H: 26 1/2, W: 15, D: 26 1/2 in.Provenance: Brimfield Antiques Flea Market, Brimfield, Massachusetts
Acquired from the above, May, 2018
Private Collection, New York State
LOT ESSAY:
"Education, I feel, is of no value if it destroys the spirit and character of the child." -Wharton Esherick
In 1924, Wharton Esherick created a prototype for a child's chair, now in the permanent Collection of the Wharton Esherick Museum, of which he would make six the following year. These chairs were made in lieu of tuition payment for his then 9-year-old daughter Mary, to accompany her to the newly minted progressive school for children in Croton, New York, known as the Hessian Hills School. In the fall of 1930 the School suffered a fire which took with it the chairs Esherick had delivered in 1925. Funded by insurance money, Esherick made fifteen replacement chairs in 1931.

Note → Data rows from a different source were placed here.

-- ==== Sys2Proof/Laws/Reg.lean ====
section
/-! SUPPORT. Registers after the named operations: a register, a field or a flag read back, and everything else as it was;
the error record that `Dev.record` makes; and what the two forms of a command's effect answer. -/
namespace Sys2Proof.Machine

variable (s : Dev)

/-- Two devices with the same register table show the same registers. -/
theorem Dev.reg_congr {s t : Dev} (h : t.regs = s.regs) (k : Nat) : t.reg k = s.reg k := by unfold Dev.reg; rw [h]
theorem Dev.fld_congr {s t : Dev} {k : Nat} (h : t.reg k = s.reg k) (lo w : Nat) : t.fld k lo w = s.fld k lo w := by
  unfold Dev.fld; rw [h]
theorem Dev.flag_congr {s t : Dev} {k : Nat} (h : t.reg k = s.reg k) (i : Nat) : t.flag k i = s.flag k i := by
  unfold Dev.flag; rw [h]

/-- A register written reads what was written, in its 64 bits. -/
@[simp] theorem Dev.reg_setReg_same (off v : Nat) : (s.setReg off v).reg off = v % 2 ^ 64 := by
  simp [Dev.reg, Dev.setReg]

/-- A register write leaves every other register as it was. -/
theorem Dev.reg_setReg_ne {off k : Nat} (v : Nat) (h : k ≠ off) : (s.setReg off v).reg k = s.reg k := by
  simp [Dev.reg, Dev.setReg, Sparse.get_put_ne _ _ _ h]

theorem Dev.reg_lt (k : Nat) : s.reg k < 2 ^ 64 := (Sparse.get regDefault s.regs k).isLt

@[simp] theorem Dev.reg_setFld_same (off lo w v : Nat) :
    (s.setFld off lo w v).reg off = setBits (s.reg off) lo w v % 2 ^ 64 := Dev.reg_setReg_same _ _ _
theorem Dev.reg_setFld_ne {off k : Nat} (lo w v : Nat) (h : k ≠ off) : (s.setFld off lo w v).reg k = s.reg k :=
  Dev.reg_setReg_ne _ _ h
theorem Dev.reg_setFlag_ne {off k : Nat} (i : Nat) (b : Bool) (h : k ≠ off) : (s.setFlag off i b).reg k = s.reg k :=
  Dev.reg_setReg_ne _ _ h
@[simp] theorem Dev.reg_bump_same (off n : Nat) : (s.bump off n).reg off = (s.reg off + n) % 2 ^ 64 :=
  Dev.reg_setReg_same _ _ _
theorem Dev.reg_bump_ne {off k : Nat} (n : Nat) (h : k ≠ off) : (s.bump off n).reg k = s.reg k := Dev.reg_setReg_ne _ _ h

/-- A field written reads what was written. -/
theorem Dev.fld_setFld_same {lo w : Nat} (off v : Nat) (h : lo + w ≤ 64) : (s.setFld off lo w v).fld off lo w = v % 2 ^ w := by
  unfold Dev.fld; rw [Dev.reg_setFld_same, bits_mod _ h, bits_setBits_same]

/-- A write of a field leaves the fields below and above it as they were. -/
theorem Dev.fld_setFld_below {lo w lo' w' : Nat} (off v : Nat) (h : lo' + w' ≤ lo) (h64 : lo' + w' ≤ 64) :
    (s.setFld off lo w v).fld off lo' w' = s.fld off lo' w' := by
  unfold Dev.fld; rw [Dev.reg_setFld_same, bits_mod _ h64, bits_setBits_below _ _ _ _ h]
theorem Dev.fld_setFld_above {lo w lo' w' : Nat} (off v : Nat) (h : lo + w ≤ lo') (h64 : lo' + w' ≤ 64) :
    (s.setFld off lo w v).fld off lo' w' = s.fld off lo' w' := by
  unfold Dev.fld; rw [Dev.reg_setFld_same, bits_mod _ h64, bits_setBits_above _ _ _ _ h]
theorem Dev.fld_setFld_ne {off k : Nat} (lo w v lo' w' : Nat) (h : k ≠ off) :
    (s.setFld off lo w v).fld k lo' w' = s.fld k lo' w' := Dev.fld_congr (Dev.reg_setFld_ne s lo w v h) _ _
theorem Dev.fld_setReg_same {lo w : Nat} (off v : Nat) (h : lo + w ≤ 64) : (s.setReg off v).fld off lo w = bits v lo w := by
  unfold Dev.fld; rw [Dev.reg_setReg_same, bits_mod _ h]
theorem Dev.fld_setReg_ne {off k : Nat} (v lo w : Nat) (h : k ≠ off) : (s.setReg off v).fld k lo w = s.fld k lo w :=
  Dev.fld_congr (Dev.reg_setReg_ne s v h) _ _
theorem Dev.fld_bump_ne {off k : Nat} (n lo w : Nat) (h : k ≠ off) : (s.bump off n).fld k lo w = s.fld k lo w :=
  Dev.fld_congr (Dev.reg_bump_ne s n h) _ _

theorem Dev.flag_eq_fld (k i : Nat) : s.flag k i = (s.fld k i 1 == 1) := bit_eq_bits _ _

/-- A flag written reads what was written. -/
theorem Dev.flag_setFlag_same {i : Nat} (off : Nat) (b : Bool) (h : i < 64) : (s.setFlag off i b).flag off i = b := by
  rw [Dev.flag_eq_fld]; unfold Dev.setFlag
  rw [Dev.fld_setFld_same _ _ _ (by omega)]; cases b <;> rfl
theorem Dev.flag_setFlag_bit {i j : Nat} (off : Nat) (b : Bool) (h : j ≠ i) (hj : j < 64) :
    (s.setFlag off i b).flag off j = s.flag off j := by
  rw [Dev.flag_eq_fld, Dev.flag_eq_fld]; unfold Dev.setFlag
  rcases Nat.lt_or_gt_of_ne h with h | h
  · rw [Dev.fld_setFld_below _ _ _ (by omega) (by omega)]
  · rw [Dev.fld_setFld_above _ _ _ (by omega) (by omega)]
theorem Dev.flag_setFlag_ne {off k : Nat} (i j : Nat) (b : Bool) (h : k ≠ off) : (s.setFlag off i b).flag k j = s.flag k j :=
  Dev.flag_congr (Dev.reg_setFlag_ne s i b h) _
theorem Dev.flag_setReg_ne {off k : Nat} (v j : Nat) (h : k ≠ off) : (s.setReg off v).flag k j = s.flag k j :=
  Dev.flag_congr (Dev.reg_setReg_ne s v h) _
theorem Dev.flag_setFld_ne {off k : Nat} (lo w v j : Nat) (h : k ≠ off) : (s.setFld off lo w v).flag k j = s.flag k j :=
  Dev.flag_congr (Dev.reg_setFld_ne s lo w v h) _
theorem Dev.flag_bump_ne {off k : Nat} (n j : Nat) (h : k ≠ off) : (s.bump off n).flag k j = s.flag k j :=
  Dev.flag_congr (Dev.reg_bump_ne s n h) _

/-! ### Updates that leave the registers alone -/

@[simp] theorem Dev.reg_emit (o : Out) (k : Nat) : (s.emit o).reg k = s.reg k := rfl
@[simp] theorem Dev.reg_wr (k' : Nat) (v : Byte) (k : Nat) : (s.wr k' v).reg k = s.reg k := rfl
@[simp] theorem Dev.reg_setLine (k' : Nat) (l : LineState) (k : Nat) : (s.setLine k' l).reg k = s.reg k := rfl
@[simp] theorem Dev.reg_setPte (p e k : Nat) : (s.setPte p e).reg k = s.reg k := rfl
@[simp] theorem Dev.reg_setRing (r : Nat) (x : Ring) (k : Nat) : (s.setRing r x).reg k = s.reg k := rfl
@[simp] theorem Dev.reg_updCmd (g : Nat) (f : Cmd → Cmd) (k : Nat) : (s.updCmd g f).reg k = s.reg k := rfl
@[simp] theorem Dev.reg_setPwr (f : Power → Power) (k : Nat) : (s.setPwr f).reg k = s.reg k := rfl
@[simp] theorem Dev.reg_setGrd (f : Guard → Guard) (k : Nat) : (s.setGrd f).reg k = s.reg k := rfl
@[simp] theorem Dev.reg_setDbg (f : Harness → Harness) (k : Nat) : (s.setDbg f).reg k = s.reg k := rfl
@[simp] theorem Dev.reg_setTiers (f : Tiers → Tiers) (k : Nat) : (s.setTiers f).reg k = s.reg k := rfl
@[simp] theorem Dev.reg_setMmf (f : Mmf → Mmf) (k : Nat) : (s.setMmf f).reg k = s.reg k := rfl
@[simp] theorem Dev.reg_setCch (f : Coaches → Coaches) (k : Nat) : (s.setCch f).reg k = s.reg k := rfl
@[simp] theorem Dev.reg_setJob (f : Job → Job) (k : Nat) : (s.setJob f).reg k = s.reg k := rfl
@[simp] theorem Dev.reg_setSrv (f : Serving → Serving) (k : Nat) : (s.setSrv f).reg k = s.reg k := rfl
@[simp] theorem Dev.reg_setHitch (h : Nat) (x : Hitch) (k : Nat) : (s.setHitch h x).reg k = s.reg k := rfl

/-! ### Error records -/

/-- A record takes the next SEQ. -/
@[simp] theorem Dev.record_seq (cls code detail gen block inst : Nat) :
    (s.record cls code detail gen block inst).log.seq = s.log.seq + 1 := by
  unfold Dev.record; dsimp only; split <;> rfl

/-- A record changes no register but ERR_TAIL, ERR_CNT_DROP and the counter of its class. -/
theorem Dev.reg_record (cls code detail gen block inst : Nat) {k : Nat} (h1 : k ≠ Reg.ERR_TAIL)
    (h2 : k ≠ Reg.ERR_CNT_DROP) (h3 : k ≠ Reg.ERR_CNT cls) :
    (s.record cls code detail gen block inst).reg k = s.reg k := by
  unfold Dev.record; dsimp only
  split
  · rw [Dev.reg_bump_ne _ _ h3, Dev.reg_bump_ne _ _ h2]; rfl
  · rw [Dev.reg_bump_ne _ _ h3, Dev.reg_setFld_ne _ _ _ _ h1]; rfl

/-- A record below register block 16 leaves it alone. -/
theorem Dev.reg_record_lt (cls code detail gen block inst : Nat) {k : Nat} (h : k < 0x1000000) :
    (s.record cls code detail gen block inst).reg k = s.reg k := by
  have h3 : Reg.ERR_CNT cls = 0x1000020 + 0x8 * cls := rfl
  exact Dev.reg_record s _ _ _ _ _ _ (by show k ≠ 0x1000004; omega) (by show k ≠ 0x1000010; omega) (by rw [h3]; omega)

/-- A record counts in its class. -/
theorem Dev.record_count {cls : Nat} (code detail gen block inst : Nat) :
    (s.record cls code detail gen block inst).reg (Reg.ERR_CNT cls) = (s.reg (Reg.ERR_CNT cls) + 1) % 2 ^ 64 := by
  have h3 : Reg.ERR_CNT cls = 0x1000020 + 0x8 * cls := rfl
  have hd : Reg.ERR_CNT cls ≠ Reg.ERR_CNT_DROP := by rw [h3]; show _ ≠ 0x1000010; omega
  have ht : Reg.ERR_CNT cls ≠ Reg.ERR_TAIL := by rw [h3]; show _ ≠ 0x1000004; omega
  unfold Dev.record; dsimp only
  split
  · rw [Dev.reg_bump_same, Dev.reg_bump_ne _ _ hd]; rfl
  · rw [Dev.reg_bump_same, Dev.reg_setFld_ne _ _ _ _ ht]; rfl

/-! ### The two forms of a command's effect -/

/-- A working device takes the effect of a command. -/
theorem State.upd_alive {s : State} (h : s.dev.alive = true) (f : Dev → Dev) : s.upd f = .next { s with dev := f s.dev } := by
  simp [State.upd, h]
/-- A device that does not work takes none. -/
theorem State.upd_dead {s : State} (h : s.dev.alive = false) (f : Dev → Dev) : s.upd f = .next s := by
  simp [State.upd, h]
/-- A command's effect leaves the queue. -/
theorem State.upd_pending {s t : State} {f : Dev → Dev} (h : s.upd f = .next t) : t.pending = s.pending := by
  simp only [State.upd, Host.Outcome.next.injEq] at h; rw [← h]
theorem State.guard_pending {s t : State} {f : Dev → Dev} (h : s.guard f = .next t) : t.pending = s.pending := by
  simp only [State.guard, Host.Outcome.next.injEq] at h; rw [← h]

/-- Whether a device works rests on the Guard's stage and GRD_BOOTSTAT alone. -/
theorem Dev.alive_congr {s t : Dev} (hg : t.grd.stage = s.grd.stage) (hr : t.reg Reg.GRD_BOOTSTAT = s.reg Reg.GRD_BOOTSTAT) :
    t.alive = s.alive := by
  unfold Dev.alive; rw [hg, Dev.flag_congr hr, Dev.fld_congr hr]

end Sys2Proof.Machine
end

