-- ==== Sys2Proof/Tests/Slice0.lean ====
section
/-! SUPPORT. Tests: an ill-formed command for each check of WellFormed, and for each statement with hypotheses a state and operands
that meet them together. -/
namespace Sys2Proof.Tests
set_option Elab.async false

open Sys2Proof.Machine

/-- A device whose firmware is verified and which works: READY, released. -/
def up : Dev := { Dev.reset with regs := [(0x0, 0x105), (0x4, 2), (0x8, 1)], grd := { Dev.reset.grd with stage := .run } }

/-! Ill-formed commands: one for each check of WellFormed. -/

/-- A Guard command with a chosen LEN. -/
def gq (len : Nat) : GReq := ⟨0, 0x50, len, 0, 0, true, [], true⟩
/-- A Harness request with a chosen OP, target, index and reserved field. -/
def hq (op target idx rsv : Nat) : HReq := ⟨op, target, idx, false, rsv, 0, 0⟩
/-- A frame of `n` symbols, all `x`, on each of `k` lanes. -/
def lanes (k n x : Nat) : List (List Nat) := List.replicate k (List.replicate n x)

/-- There are registers in BAR0, BAR2 and BAR4 (R21, R443). -/
theorem test_wf_bar : Instr.wf (.registerWrite .host 1 0 32 0) = false := by decide
/-- A register write has 32 or 64 bits (R13). -/
theorem test_wf_width : Instr.wf (.registerWrite .host 0 0 16 0) = false := by decide
/-- An aligned access is no misaligned one (R13). -/
theorem test_wf_misaligned : Instr.wf (.misalignedAccess .host 0 4 4 true) = false := by decide
/-- An access is aligned to its width (R13). -/
theorem test_wf_access : Instr.wf (.lowWordReadLatch .host 2 32) = false
    ∧ Instr.wf (.counterRead .host 4 64) = false := by decide
/-- 64 Coaches, 32 Hitches, 256 rings, 2 downstream ports (Table 01-6). -/
theorem test_wf_units : Instr.wf (.matmul 64) = false ∧ Instr.wf (.linkFrameTransmit 32) = false
    ∧ Instr.wf (.doorbellSqtail 256 0) = false ∧ Instr.wf (.dsPortEnable 2) = false
    ∧ Instr.wf (.postilionShareDispatch 8) = false ∧ Instr.wf (.gateArm 8) = false := by decide
/-- Only codes of Table 09-1 own barrows. -/
theorem test_wf_owner : Instr.wf (.alloc 0 false 0) = false ∧ Instr.wf (.share 1 0 0x12) = false := by decide
/-- A command is armed from a ring or a sequencer that exists (R592). -/
theorem test_wf_source : Instr.wf (.gform (.ring 256) 0) = false ∧ Instr.wf (.move (.seq 64) 0) = false := by decide
/-- A payload is whole units of 256 bytes (R106). -/
theorem test_wf_carriage : Instr.wf (.join ⟨0, [0]⟩) = false := by decide
/-- A frame has 1,088 symbols of ten bits on two or four lanes (R325). -/
theorem test_wf_frame : Instr.wf (.linkFrameReceive 0 (lanes 3 544 0)) = false
    ∧ Instr.wf (.linkFrameReceive 0 (lanes 2 543 0)) = false
    ∧ Instr.wf (.linkFrameReceive 0 (lanes 2 544 1024)) = false := by decide +kernel
/-- An error lies in one of 2,048 rows and 32 columns (R134). -/
theorem test_wf_pass : Instr.wf (.arrayPassStart ⟨0, [⟨2048, 0, .adder⟩]⟩) = false
    ∧ Instr.wf (.arrayPassStart ⟨0, [⟨0, 32, .adder⟩]⟩) = false := by decide
/-- The fields of a Harness request fit (Table 19-4). -/
theorem test_wf_harness : Instr.wf (.harnessStatus (hq 256 0 0 0)) = false ∧ Instr.wf (.harnessStatus (hq 1 256 0 0)) = false
    ∧ Instr.wf (.harnessHalt (hq 2 0 256 0)) = false ∧ Instr.wf (.harnessStep (hq 4 0 0 128)) = false := by decide
/-- LEN of a Guard command has four bytes, its address seven bits (R542, R583). -/
theorem test_wf_guard : Instr.wf (.readFence (gq 4294967296)) = false
    ∧ Instr.wf (.coldReset { gq 0 with addr := 128 }) = false := by decide
/-- Straps sample three address bits and the clocks of eight planes (R583). -/
theorem test_wf_straps : Instr.wf (.resetRelease ⟨8, false, false, true, 255⟩) = false
    ∧ Instr.wf (.resetRelease ⟨0, false, false, true, 256⟩) = false := by decide
/-- A power domain of a unit that exists (Table 17-1). -/
theorem test_wf_domain : Instr.wf (.domainWake (.postilion 8)) = false
    ∧ Instr.wf (.powerGateIdle (.hitchPair 16)) = false ∧ Instr.wf (.domainWake (.coachArrays 64)) = false := by decide
/-- 2^22 pages, eight HBM stacks, 147,456 frames of 32,768 lines (Tables 01-6, 08-1). -/
theorem test_wf_memory : Instr.wf (.moveSwitch 4194304) = false ∧ Instr.wf (.retrainSlotDue 8 0) = false
    ∧ Instr.wf (.scrubRead 147456 0 .good) = false ∧ Instr.wf (.scrubRead 0 32768 .good) = false := by decide
/-- Four lanes, 43 local endpoints, eight classes. -/
theorem test_wf_fabric : Instr.wf (.laneSignalLoss 0 4) = false ∧ Instr.wf (.carriageSubmit 43) = false
    ∧ Instr.wf (.tpkShapeWrite 0 8 0) = false := by decide
/-- 64 regions, 16 loans, 16 borrows. -/
theorem test_wf_regions : Instr.wf (.regionChangeApply 64) = false ∧ Instr.wf (.loanEnd 16) = false
    ∧ Instr.wf (.borrowRecheck 16) = false := by decide
/-- A fetch brings at most sixteen descriptors; the enable rows write EN 1 and EN 0. -/
theorem test_wf_ring : Instr.wf (.ringFetch 0 (List.replicate 17 none)) = false
    ∧ Instr.wf (.ringEnable 0 0) = false ∧ Instr.wf (.ringDisable 0 1) = false := by decide
/-- The host's link: Gen speeds and widths of R456, writes of one line. -/
theorem test_wf_host : Instr.wf (.upstreamLinkUp 4 16) = false ∧ Instr.wf (.upstreamLinkUp 1 3) = false
    ∧ Instr.wf (.hostHdmWrite 0 [0]) = false := by decide
/-- Sixteen clusters, three rails, seven IMON inputs, forty sensors. -/
theorem test_wf_power : Instr.wf (.stepChangeSettled 16) = false ∧ Instr.wf (.railTelemetryRead 3 0 0) = false
    ∧ Instr.wf (.imonSample 7 0) = false ∧ Instr.wf (.sensorRead [0]) = false
    ∧ Instr.wf (.sensorCalibrationCheck 40 true) = false := by decide
/-- A nonce has 32 bytes; a breakpoint is reached on a core or a sequencer. -/
theorem test_wf_debug : Instr.wf (.challenge 0 []) = false ∧ Instr.wf (.getMeasurements 0 true [0]) = false
    ∧ Instr.wf (.breakpointHit 8) = false := by decide
/-- Well-formed commands of several families. -/
theorem test_wf_good : Instr.wf (.registerWrite .host 0 8 64 0) = true ∧ Instr.wf (.matmul 63) = true
    ∧ Instr.wf (.linkFrameReceive 31 (lanes 4 272 1023)) = true ∧ Instr.wf (.join ⟨0, []⟩) = true
    ∧ Instr.wf (.upstreamLinkUp 3 16) = true ∧ Instr.wf (.breakpointHit 0x7F) = true := by decide +kernel
/-- The table gives no row any bits, so no word spells a command. -/
theorem test_decode_none : decodeTableWord 32 0 = none := by decide
/-- A fetch word that spells no command changes nothing. -/
theorem test_fetch_word : State.withFetchWord State.reset 32 0 = State.reset := by rfl

/-- A Livery with a window of 16 barrows at Coach House byte 0, RESERVE 4. -/
def liv (bs : List (Nat × Option Barrow)) (retq norq : List AllocReq) : Dev :=
  let s := (up.setReg Reg.LVY_WIN (16 * 2 ^ 32)).setReg Reg.LVY_CFG (4 + 10 * 2 ^ 24)
  { s.setFlag Reg.LVY_CTL 0 true with liv := ⟨bs, retq, norq, false, 16 * 2 ^ 32⟩ }

/-- BarrowOperations: every clause's premises are met by a pointer to barrow 0. -/
theorem wit_barrow_operations :
    (∀ b ∈ [Barrow.mk 8 0 false 5, ⟨8, 1, false, 5⟩, ⟨8, 1, true, 5⟩, ⟨0x11, 0, false, 0⟩],
      (liv [(0, some b)] [] []).alive = true ∧ (liv [(0, some b)] [] []).barrowOf chBase = some 0
        ∧ (liv [(0, some b)] [] []).barrow 0 = some b) ∧ (BitVec.ofNat 64 chBase).toNat = chBase := by decide +kernel
/-- BarrowOperationRefused: a pointer past the window, a free barrow, a barrow of another owner, none held, 15 held. -/
theorem wit_barrow_refused :
    (liv [] [] []).barrowOf (chBase + 0x10000) = none ∧ (liv [] [] []).barrowOf (chBase + 0xF000) = some 15
      ∧ (liv [] [] []).barrow 15 = none ∧ (liv [(3, some ⟨9, 15, false, 5⟩)] [] []).barrow 3 = some ⟨9, 15, false, 5⟩
      ∧ (liv [(3, some ⟨9, 0, false, 5⟩)] [] []).barrowOf (chBase + 0x3000) = some 3
      ∧ (liv [] [] []).alive = true := by decide +kernel
/-- AllocationGivesLowestFreeBarrow: a return request with one barrow free, a normal one above RESERVE. -/
theorem wit_allocation :
    let r : AllocReq := ⟨1, 7, true⟩
    let a := liv [(0, some ⟨8, 0, false, 5⟩)] [r] [r]
    let b := liv [(0, some ⟨8, 0, false, 5⟩)] [] [r]
    a.alive = true ∧ Sparse.wf barrowDefault a.liv.barrows = true ∧ a.reg Reg.LVY_CNT_WAIT < 2 ^ 64 ∧ a.livEn = true ∧ 0 < a.livFree ∧ a.liv.retq = [r]
      ∧ b.retMay = false ∧ b.liv.norq = [r] ∧ b.livReserve < b.livFree := by decide +kernel
/-- LiveryRequestsAndControl: a window that is valid and one that is not, a dry pool, a free count above RESERVE and one not. -/
theorem wit_livery_control :
    let off := (liv [] [] []).setFlag Reg.LVY_CTL 0 false
    let bad := off.setReg Reg.LVY_WIN 0
    let full := (List.range 16).map fun i => (i, some (Barrow.mk 8 0 false 5))
    off.alive = true ∧ off.livEn = false ∧ winOk (off.reg Reg.LVY_WIN) off.livReserve = true
      ∧ winOk (bad.reg Reg.LVY_WIN) bad.livReserve = false ∧ bad.livEn = false ∧ (liv [] [] []).livEn = true
      ∧ (liv full [⟨1, 7, true⟩] []).livDry = true ∧ (liv full [⟨1, 7, true⟩] []).liv.dryRec = false
      ∧ (liv [] [] []).livReserve < (liv [] [] []).livFree
      ∧ (liv full [] []).livFree ≤ (liv full [] []).livReserve := by decide +kernel
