/-- A floating-point instruction over two operands with the operation `op` of PS.RC, the draw number and the
operands; FR describes both (43 R252). -/
def ModifiesFloat {t : OpType} (mk : Mode t → Mode t → Instr)
    (op : BitVec 2 → Nat → Nat → Nat → FpResult) : Prop :=
  ∀ (src des : Mode t) (s s2 : State) (a b : BitVec t.bits) (p : Place),
    Modifies src des s a b p s2 →
    EndsFloat (mk src des) t p (op (Ps.rc s.ps) s.freeCount a.toNat b.toNat)
      (modeRegisters src ++ modeRegisters des ++ placeRegisters t p) (isStk src || isStk des) s
      { s2 with fr := faultTwo (fpFormat t) s.freeCount a.toNat b.toNat }

/-- A floating-point instruction with one source of type t and a written destination of type u; FR becomes
`fr` of the draw number and the source. -/
def WritesFloat {t u : OpType} (mk : Mode t → Mode u → Instr)
    (op : BitVec 2 → Nat → BitVec t.bits → FpResult) (fr : Nat → BitVec t.bits → Word) : Prop :=
  ∀ (src : Mode t) (des : Mode u) (s s2 : State) (a : BitVec t.bits) (p : Place),
    Writes src des s a p s2 →
    EndsFloat (mk src des) u p (op (Ps.rc s.ps) s.freeCount a)
      (modeRegisters src ++ modeRegisters des ++ placeRegisters u p) (isStk src || isStk des) s
      { s2 with fr := fr s.freeCount a }

/-- A floating-point comparison: `flags` gives C, Z, N and U of the operands; V and the floating-point
exception flags become 0, FR describes both operands, no exception is raised (43 R263, R252). -/
def ComparesFloat {t : OpType} (mk : Mode t → Mode t → Instr)
    (flags : Nat → Nat → Bool × Bool × Bool × Bool) : Prop :=
  ∀ (src des : Mode t) (s s2 : State) (a b : BitVec t.bits),
    Compares src des s a b s2 →
    let (c, z, n, u) := flags a.toNat b.toNat
    Continues (mk src des) s
      { s2 with
        fr := faultTwo (fpFormat t) s.freeCount a.toNat b.toNat
        ps := Ps.withFp (Ps.withCond s.ps c false z n u) false false false false false
        pc := s.following (mk src des).length }
      (modeRegisters src ++ modeRegisters des) (fun _ => false) 0x3FF (isStk src || isStk des)

/-! ### Values and rounding of floating-point patterns (43 R240, R241, R244, R248) -/

/-- The exact value of a finite pattern (43 R240 cases 1 and 2). -/
def FpFormat.val (f : FpFormat) (x : Nat) : Rat :=
  (if f.sign x then -1 else 1) * (f.mant x : Rat) * (2 : Rat) ^ f.scale x

/-- Neither Nan nor infinity. -/
def FpFormat.isFinite (f : FpFormat) (x : Nat) : Bool := f.exp x != f.maxExp

/-- The number with significand m, of one bit more than the fraction, and exponent e. -/
def FpFormat.gridValue (f : FpFormat) (m : Nat) (e : Int) : Rat := (m : Rat) * (2 : Rat) ^ (e - f.fracBits)

/-- A significand of full precision. -/
def FpFormat.isSignificand (f : FpFormat) (m : Nat) : Prop := 2 ^ f.fracBits ≤ m ∧ m < 2 ^ (f.fracBits + 1)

Around the time Esherick completed his chairs, William Lescaze and George Howe were selected to design a new school building. The outfitting of the classrooms with tubular chrome furniture may have led Esherick's chairs to find new homes or uses. Three of the Hessian Hills School chairs are known to be extant, the present lot and two others in the permanent Collection of the Modernism Museum Mount Dora. Another example of the chair, made at the same time for Helene Koerting Fischer, is now in the Collection of Mansfield (Bob) Bascom.
LITERATURE:
Homes of the Master Wood Artisans, Skinner and Whitsitt, p. 40 (for an illustration of the 1924 prototype for this chair in the permanent Collection of the Wharton Esherick Museum.)
Wharton Esherick and the Birth of the American Modern, Eisenhauer and Farrington, pp. 108-109
Wharton Esherick: The Journey of a Creative Mind, Bascom, pp. 66, 101, 120
NOTE:
We would like to thank Mark Sfirri for his review and assistance in the cataloguing of this lot.
This lot is accompanied by photocopies from Wharton Esherick's ledger book reflecting the order for these chairs.